BARC/EADS Talk by Yufei Tao

On 1 June 2018, Professor Yufei Tao from the Department of Computer Science and Engineering at the Chinese University of Hong Kong will be Rasmus Pagh’s BARC guest and give a talk at BARC.

Title

Entity Matching with Active Monotone Classification 

Abstract

Given two sets of entities X and Y, entity matching aims to decide whether x and y represent the same entity for each x in R and y in Y. As the last resort, human experts can be called upon to inspect every (x, y), but this is expensive because the correct verdict could not be determined without investigation efforts dedicated specifically to the two entities x and y involved. It is therefore important to design an algorithm that asks humans to look at only some pairs, and renders the verdicts on the other pairs automatically with good accuracy. 

At the core of most (if not all) existing approaches is the following classification problem. The input is a set P of points in d-dimensional space, each of which carries a binary label: 0 or 1. A classifier F is a function that maps d-dimensional points to {0, 1}. The objective is to find a classifier that captures the labels of a large number of points in P.

In this paper, we cast the problem as an instance of active learning where the goal is to learn a monotone classifier F, namely, F(p) >= F(q) holds whenever the coordinate of p is at least that of q on all dimensions.
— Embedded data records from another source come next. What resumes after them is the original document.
/-- The command of a till frame of a kind, with its sequence and body. -/
def tillCommand (kind : TillKind) (sequence : Byte) (body : List Byte) : Instr :=
  match kind with
  | .charge => .charge sequence body
  | .openTab => .openTab sequence body
  | .closeTab => .closeTab sequence body
  | .void => .void sequence body

/-- A till answer is formed (R89). -/
def tillAnswered (kind sequence till : Byte) (repeated : Bool) (b : AnswerBody) (s : State) : State :=
  formed .till (.tillAnswer { kind := kind, sequence := sequence, till := till, repeated := repeated, body := b }) s

/-- A till request has been decided (R90, R93): the till keeps its sequence and the answer, is IDLE, and the answer is formed. -/
def decided (n : Fin 128) (kind : TillKind) (sequence : Byte) (b : AnswerBody) (s : State) : State :=
  tillAnswered (kind.code ||| 0x80) sequence (BitVec.ofNat 8 n.val) false b
    { s with chu := { s.chu with tills := s.chu.tills.set n { s.chu.tills[n] with working := none, lastSequence := some sequence,
                                                                                  lastDecision := some { kind := kind, body := b } } } }

/-- A till request that the gate lets through to its take (R92): the till is configured at the venue, the sequence repeats no decision, no request is WORKING, and
the controller is SERVING. -/
def State.gateOpen (s : State) (n : Fin 128) (venue : Fin 64) (sequence : Byte) : Prop :=
  s.boundary = none ∧ s.chu.tills[n].venue = some venue
  ∧ (s.chu.tills[n].lastSequence = some sequence → s.chu.tills[n].lastDecision = none) ∧ s.chu.tills[n].working = none
  ∧ s.slc.service = .serving

/-- The request has made its till WORKING (R94). -/
def madeWorking (n : Fin 128) (w : Waiting) (s : State) : State :=
  { s with chu := { s.chu with tills := s.chu.tills.set n { s.chu.tills[n] with working := some w } } }

/-- The answer of a decline with its reason, its two details and the hold it names (R89). -/
def declinedBody (reason : Reason) (detail1 detail2 hold : Nat) : AnswerBody :=
  { verdict := .declined, reason := some reason, detail1 := detail1, detail2 := detail2, charge := 0, amount1 := 0, amount2 := 0, amount3 := 0,
    hold := hold }

/-- A request that belongs to no transfer: its code, tag and body, its field table and the fields judged together (R188, R190). -/
structure Request where
  code   : Byte
  tag    : Byte
  body   : List Byte
  fields : List Field
  cross  : Values → Option Nat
In our formulation, the labels of all points in P are hidden at the beginning. An algorithm A can invoke an oracle, which discloses the label of a point p in P chosen by A. The algorithm may do so repetitively, until it has garnered enough information to produce F. The cost of A is the number of times that the oracle is called. The challenge is to strike a good balance between the cost and the accuracy of the classifier produced.

We describe algorithms with non-trivial guarantees on the cost and accuracy simultaneously. We also prove lower bounds that establish the asymptotic optimality of our solutions for a wide range of parameters.

Bio

Yufei Tao is a Professor in the Department of Computer Science and Engineering, Chinese University of Hong Kong. He served as an associate editor of ACM Transactions on Database Systems (TODS) from 2008 to 2015, and of IEEE Transactions on Knowledge and Data Engineering (TKDE) from 2012 to 2014. He served as a PC co-chair of International Conference on Data Engineering (ICDE) 2014. He gave a keynote speech at International Conference on Database Theory (ICDT) 2016. He received the best-paper awards at SIGMOD in 2013 and  2015, respectively, and a Google Faculty Research Award in 2017. He is an ACM distinguished scientist. His current research aims to develop "small-and-sweet" algorithms: (i) small: easy to implement for deployment in practice, and (ii) sweet: having non-trivial theoretical guarantees.